What Are the Key Customer Retention Metrics We Will Look At?

  • Core Retention
  • Proxy Retention
  • Customer-Centric Metrics
  • Customer Churn
  • Voluntary Customer Churn
  • Involuntary Customer Churn
  • User Activity Metrics

Revenue-Centric Metrics

  • Monthly Recurring Revenue Churn
  • New Business MRR
  • Expansion MRR
  • Contraction MRR
  • Churned MRR (MRR Churn)
  • Gross Revenue Churn
  • Net Revenue Churn
  • Customer Lifetime Value
  • Cumulative Cohort Revenue

Core Retention

Churn and retention metrics can be looked at from two different directions. You can examine it in terms of the percentage of customers who have unsubscribed from your service. Or you can look at from the other side, examining retention, or how long a customer stays with one of your services on average.

Core retention simply measures the total number of users who are still with you after a certain period of time has passed. So, you might ask yourself the question, “Out of the new customers we onboarded three months ago, how many are still subscribed today? What about six months ago? A year ago?”

The longer someone stays subscribed to one of your products, the more likely they are to continue subscribing. This is especially the case for subscription services marketed to other businesses. After all, once these businesses have found a solution that meets their needs, they’re likely to stick with it unless a competitor offers a clearly superior alternative.

By dividing your customer base into different cohorts and examining how core retention is impacted, you can discover a great deal of valuable information that can help you refine your offerings and market them more effectively.

Leveraging the power of Core Retention

For example, you may discover that everyone who is signing up with your service through a particular Facebook ad stays with your service noticeably longer than others.

If that’s the case, it would be wise to put more money into that ad. Or you may want to examine what sets it apart from others. Is the copy unique? Is the featured image particularly striking? Does the call-to-action stand apart?

This kind of research may also reveal something unexpected, like a demographic trend that’s due to the social media platform you’re using to advertise. Perhaps the reason that your Facebook ad is performing better than other marketing efforts is because of the kinds of people who populate it.

While most people think of voluntary churn rates as the golden churn metric, the reality is that core retention metrics can be just as valuable, if not moreso. After all, they give you insight into why people are staying rather than leaving.
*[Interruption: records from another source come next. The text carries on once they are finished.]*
-- ==== Sys2Proof/Syntax.lean ====
section
/-!
DEFINITION. The syntax of Iggan: operand kinds, modifiers, and one constructor per row of the opcode table.
-/

namespace Sys2Proof

/-- g0 to g31 (R91). -/
abbrev GReg := BitVec 5
/-- v0 to v31; v31 is the vector channel (R198). -/
abbrev VReg := BitVec 5
/-- m0 to m7; m0 reads as all ones (R199). -/
abbrev MReg := BitVec 3
/-- c0 to c7, accumulator tiles (R247). -/
abbrev CReg := BitVec 3
/-- o0 to o15, operand slots (R239). -/
abbrev OReg := BitVec 4
/-- h0 to h15, tensor handles (R266). -/
abbrev HReg := BitVec 4

/-- The type codes of R174, in code order. -/
inductive ElemType where
  | n4 | s4 | n8 | s8 | n16 | s16 | n32 | s32 | e4m3 | e5m2 | f16 | bf16 | f32 | sh8 | sh4 | sh2
  deriving DecidableEq, Repr

/-- The type with a code (R174); the code is taken modulo 16. -/
def ElemType.ofCode (c : Nat) : ElemType :=
  match c % 16 with
  | 0 => .n4 | 1 => .s4 | 2 => .n8 | 3 => .s8 | 4 => .n16 | 5 => .s16 | 6 => .n32 | 7 => .s32
  | 8 => .e4m3 | 9 => .e5m2 | 10 => .f16 | 11 => .bf16 | 12 => .f32 | 13 => .sh8 | 14 => .sh4 | _ => .sh2

/-- The code of a type (R174). -/
def ElemType.code : ElemType → Nat
  | .n4 => 0 | .s4 => 1 | .n8 => 2 | .s8 => 3 | .n16 => 4 | .s16 => 5 | .n32 => 6 | .s32 => 7
  | .e4m3 => 8 | .e5m2 => 9 | .f16 => 10 | .bf16 => 11 | .f32 => 12 | .sh8 => 13 | .sh4 => 14 | .sh2 => 15

/-- The element width in bits, the exponent plane apart (R174). -/
def ElemType.width : ElemType → Nat
  | .n4 | .s4 | .sh4 => 4
  | .n8 | .s8 | .e4m3 | .e5m2 | .sh8 => 8
  | .n16 | .s16 | .f16 | .bf16 => 16
  | .n32 | .s32 | .f32 => 32
  | .sh2 => 2

/-- The types 0 to 12. -/
def ElemType.le12 (t : ElemType) : Bool := t.code ≤ 12
/-- The integer types 0 to 7. -/
def ElemType.isInt (t : ElemType) : Bool := t.code ≤ 7
/-- The signed integer types. -/
def ElemType.isSigned : ElemType → Bool
  | .s4 | .s8 | .s16 | .s32 => true
  | _ => false
/-- The floating-point types 8 to 12. -/
def ElemType.isFloat (t : ElemType) : Bool := 8 ≤ t.code && t.code ≤ 12
/-- The types whose width doubles within their kind: 0 to 5 and 8 to 11 (R216, R222). -/
def ElemType.widens (t : ElemType) : Bool := t.code ≤ 5 || (8 ≤ t.code && t.code ≤ 11)
/-- The types of 16 and 32 bits. -/
def ElemType.wide16 (t : ElemType) : Bool := t.width = 16 || t.width = 32

/-- The type of twice the width in the same kind (R222); a type that does not widen is its own. -/
def ElemType.doubled : ElemType → ElemType
  | .n4 => .n8 | .s4 => .s8 | .n8 => .n16 | .s8 => .s16 | .n16 => .n32 | .s16 => .s32
  | .e4m3 | .e5m2 => .bf16 | .f16 | .bf16 => .f32
  | t => t

/-- The pairs `vcvt` accepts: two distinct types of one width, from 0 to 12 (R221). -/
def cvtPair (src t : ElemType) : Bool :=
  src.le12 && t.le12 && src != t && src.width == t.width

/-- The factor 2 or 4 of `vwcvt`, for the pairs it accepts (R222). -/
def widenFactor (src t : ElemType) : Option Nat :=
  if src.le12 && t.le12 then
    if t.width = 2 * src.width then some 2
    else if t.width = 4 * src.width then some 4 else none
  else none

/-- The width of an atomic or reservation: `.w` or `.d` (R53, SYNC). -/
inductive AmoWidth where
  | w | d
  deriving DecidableEq, Repr
def AmoWidth.ofCode (c : Nat) : AmoWidth := if c % 2 = 0 then .w else .d
def AmoWidth.code : AmoWidth → Nat
  | .w => 0 | .d => 1
/-- The bytes it moves. -/
def AmoWidth.bytes : AmoWidth → Nat
  | .w => 4 | .d => 8

/-- The ordering field of SYNC (R53). -/
inductive AmoOrd where
  | rlx | acq | rel | ar
  deriving DecidableEq, Repr
def AmoOrd.ofCode (c : Nat) : AmoOrd :=
  match c % 4 with
  | 0 => .rlx | 1 => .acq | 2 => .rel | _ => .ar
def AmoOrd.code : AmoOrd → Nat
  | .rlx => 0 | .acq => 1 | .rel => 2 | .ar => 3
def AmoOrd.acquires : AmoOrd → Bool
  | .acq | .ar => true
  | _ => false
def AmoOrd.releases : AmoOrd → Bool
  | .rel | .ar => true
  | _ => false

/-- The level of `cancel` (R66). -/
inductive CancelLevel where
  | launch | graph | job
  deriving DecidableEq, Repr
def CancelLevel.ofCode? : Nat → Option CancelLevel
  | 0 => some .launch | 1 => some .graph | 2 => some .job | _ => none
def CancelLevel.code : CancelLevel → Nat
  | .launch => 0 | .graph => 1 | .job => 2

/-- The control registers (R89). -/
inductive CtlReg where
  | taskId | taskStat | taskPrio | taskLaunch | part | yieldLeft | trapVec | trapCause | trapVal | trapPc | trapRep
  | fpMode | fpFlags | hypCur | hypSpillwait | strmCur | chanIn | chanOut | asid | world | clkCycle
  deriving DecidableEq, Repr
/-- The register with an index (R89). -/
def CtlReg.ofCode? : Nat → Option CtlReg
  | 0x000 => some .taskId | 0x001 => some .taskStat | 0x002 => some .taskPrio | 0x003 => some .taskLaunch
  | 0x008 => some .part | 0x010 => some .yieldLeft
  | 0x018 => some .trapVec | 0x019 => some .trapCause | 0x01A => some .trapVal | 0x01B => some .trapPc
  | 0x01C => some .trapRep | 0x020 => some .fpMode | 0x021 => some .fpFlags
  | 0x028 => some .hypCur | 0x029 => some .hypSpillwait | 0x030 => some .strmCur
  | 0x038 => some .chanIn | 0x039 => some .chanOut | 0x040 => some .asid | 0x041 => some .world
  | 0x048 => some .clkCycle
  | _ => none
/-- The index of a register (R89). -/
def CtlReg.code : CtlReg → Nat
  | .taskId => 0x000 | .taskStat => 0x001 | .taskPrio => 0x002 | .taskLaunch => 0x003
  | .part => 0x008 | .yieldLeft => 0x010
  | .trapVec => 0x018 | .trapCause => 0x019 | .trapVal => 0x01A | .trapPc => 0x01B
  | .trapRep => 0x01C | .fpMode => 0x020 | .fpFlags => 0x021
  | .hypCur => 0x028 | .hypSpillwait => 0x029 | .strmCur => 0x030
  | .chanIn => 0x038 | .chanOut => 0x039 | .asid => 0x040 | .world => 0x041
  | .clkCycle => 0x048

/-- The condition of `vcmp` (R217). -/
inductive VcmpCond where
  | eq | ne | lt | le
  deriving DecidableEq, Repr
def VcmpCond.ofCode (c : Nat) : VcmpCond :=
  match c % 4 with
  | 0 => .eq | 1 => .ne | 2 => .lt | _ => .le
def VcmpCond.code : VcmpCond → Nat
  | .eq => 0 | .ne => 1 | .lt => 2 | .le => 3

/-- The reduction operations of `rwin` and `ramo` (R53, ENGINE). -/
inductive RedOp where
  | iadd | fadd32 | fadd64 | and | or | xor | imin | imax | fmin | fmax | amax
  deriving DecidableEq, Repr
def RedOp.ofCode? : Nat → Option RedOp
  | 0 => some .iadd | 1 => some .fadd32 | 2 => some .fadd64 | 3 => some .and | 4 => some .or | 5 => some .xor
  | 6 => some .imin | 7 => some .imax | 8 => some .fmin | 9 => some .fmax | 10 => some .amax
  | _ => none
def RedOp.code : RedOp → Nat
  | .iadd => 0 | .fadd32 => 1 | .fadd64 => 2 | .and => 3 | .or => 4 | .xor => 5
  | .imin => 6 | .imax => 7 | .fmin => 8 | .fmax => 9 | .amax => 10

/-- The precision of a scalar floating-point instruction (R104). -/
inductive Prec where
  | s | d
  deriving DecidableEq, Repr
def Prec.ofCode (c : Nat) : Prec := if c % 2 = 0 then .s else .d
def Prec.code : Prec → Nat
  | .s => 0 | .d => 1

/-- The rounding field of FP (R53); `dyn` takes FP.MODE.RM. -/
inductive RndSel where
  | dyn | rne | rtz | rup | rdn
  deriving DecidableEq, Repr
def RndSel.ofCode? : Nat → Option RndSel
  | 0 => some .dyn | 1 => some .rne | 2 => some .rtz | 3 => some .rup | 4 => some .rdn | _ => none
def RndSel.code : RndSel → Nat
  | .dyn => 0 | .rne => 1 | .rtz => 2 | .rup => 3 | .rdn => 4

/-- The condition of `fcmp` (R107). -/
inductive FcmpCond where
  | eq | lt | le | un
  deriving DecidableEq, Repr
def FcmpCond.ofCode? : Nat → Option FcmpCond
  | 0 => some .eq | 1 => some .lt | 2 => some .le | 3 => some .un | _ => none
def FcmpCond.code : FcmpCond → Nat
  | .eq => 0 | .lt => 1 | .le => 2 | .un => 3

/-- The kind of `fcvt` (R109). -/
inductive FcvtKind where
  | tof | tos | ton | froms | fromn
  deriving DecidableEq, Repr
def FcvtKind.ofCode? : Nat → Option FcvtKind
  | 0 => some .tof | 1 => some .tos | 2 => some .ton | 3 => some .froms | 4 => some .fromn | _ => none
def FcvtKind.code : FcvtKind → Nat
  | .tof => 0 | .tos => 1 | .ton => 2 | .froms => 3 | .fromn => 4

/-- The stride of `rep` (R54). -/
inductive Stride where
  | x1 | x2 | x4
  deriving DecidableEq, Repr
def Stride.ofCode? : Nat → Option Stride
  | 0 => some .x1 | 1 => some .x2 | 2 => some .x4 | _ => none
def Stride.code : Stride → Nat
  | .x1 => 0 | .x2 => 1 | .x4 => 2
/-- The register numbers one repeat steps by (R54). -/
def Stride.step : Stride → Nat
  | .x1 => 1 | .x2 => 2 | .x4 => 4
And if you do more of the things keeping people subscribed, you’ll automatically reduce churn.

Proxy Retention

While proxy retention is similar to core retention in that it focuses on the customers you’re keeping rather than losing, it’s focused on actions that subscribers take rather than the bare fact that they’re still subscribing.

Take HBO Max or another video streaming platform for example. They don’t just want subscribers. They want subscribers who consistently watch content on their platform. If someone is watching fifteen to twenty hours of their content every month, it’s highly unlikely that they’ll churn unless something drastic happens.

By staying aware of proxy retention, you’ll be able to note trends that point toward churn before it happens. Then, you can develop strategies to mitigate it. You may even be able to win back churned customers by pinpointing the reasons they left to begin with and following up with effective messaging.

Leveraging the power of Proxy Retention

If you’re going to use proxy retention metrics to your advantage, you’ll need to decide what should be measured. Every business will differ when it comes to the specifics here, but you might get a hint at what you should be looking for by asking yourself questions like:

  • What are the actions that my users have available to them via my platform? Are they consuming content? Downloading files? Using an app?
  • Which actions are my users regularly performing on my platform?
  • What’s the average level of activity that I’m seeing in each area of my business?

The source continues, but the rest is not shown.